Он взглянул на Бертина, вставил в глаз лупу и приложил тонкий резец к открытому механизму карманных часов. Бертин, тяжело дыша, спросил после долгой паузы:
— А рейхстаг? А левые фракции?
Ему чудилось, что мансарда превратилась в каюту военного корабля, идущего сквозь серую ночь в неведомую даль, неудержимо, но осторожно.

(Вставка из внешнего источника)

-- ==== Sys2Proof/Decode.lean ====
section
/-!
DEFINITION. The command that a word spells. The table gives no row any bits: a request is a frame of the link
and an event is no word at all (log entry 2), so no word spells a command.
-/

namespace Sys2Proof

/-- No row of the table has bits (log entry 2). -/
def decodeTableWord (_nbits _w : Nat) : Option Instr := none

end Sys2Proof
end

Мау вынул лупу из глаза и в полумраке посмотрел поверх козырька в лицо товарищу.
— Ты слышал, чтобы во время Вильгельмсгафенского процесса хоть кто-нибудь из этой братии поднял голос? Только поспешили, милый мой, отмежеваться. Они, мол, реформисты, не имеют ничего общего с событиями на кораблях, со всеми этими бесчинствами. Наши, разумеется, ничего от них и не ждали, от этих «товарищей», как там они ни называются, Шейдеман или Дитман, Носке или Гаазе. (Бертин впервые слышал, чтобы слово товарищ произносилось с такой издевкой.) Из всех депутатов можно было положиться только на Карла Либкнехта, но он уже тогда сидел там, где они сидят теперь, — за решеткой, за семью замками. Нет, писарская душа, кто в самом деле хочет мира, кто по-настоящему хочет взять за глотку войну, тот должен помнить, что у него ни отца, ни матери нет и что вызволят его только свои, носят ли они синюю или защитную форму и произойдет ли это завтра или через год. Ну, а от наших генералов, что сидят там наверху, в крепости, разит точно так же, как от флотских господ, — это знает всякий, кому приходилось их обслуживать, когда они пьют коньяк или шампанское за успехи, за победу.
Часовщик из Пфорцгейма встал, и Бертин увидел, что он дрожит.
— Не надо так волноваться, друг, — произнес он успокоительно. — Оставь в покое свои часы и отдохни хоть минут пятнадцать.
— Да, — тяжело переводя дух, сказал ефрейтор, — я и сам не думал, что это так разволнует меня. Все, конечно, от безнадежности. Ею так и дышишь здесь, в воздухе штаба, со всей его лестницей чинов. Эти ассы с самой весны ставят русским палки в колеса. Я тебе не говорил, что рабочие верфей поддерживают наших моряков? И металлисты тоже. Слышишь? И скажи об этом Гройлиху, этому кавалеру Железного Креста первой степени. С тем, что обстряпывают наши генералы в крепости, металлисты мириться не захотят, а заодно с ними и рабочие военных заводов по всей Германии и у наших союзников. Разве что случится чудо и все эти высокие начальники вдруг начнут поступать по-честному. Посоветуй долговязому Юргенсу, пусть расскажет об этом только самым надежным парням из «легкобольных», но уж им-то надо растолковать все хорошенько. А теперь, брат, — сказал Мау в заключение этого достопамятного разговора, — ступай-ка вниз. Там ты увидишь, что происходит на деле и что еще произойдет. Не забудь кстати подставить свой котелок кашевару. И смотри, о Роберте Мау и Ханнесе Рикле, сидящем сейчас в одиночном заключении, рассказывай, да с оглядкой. Счастливо, брат.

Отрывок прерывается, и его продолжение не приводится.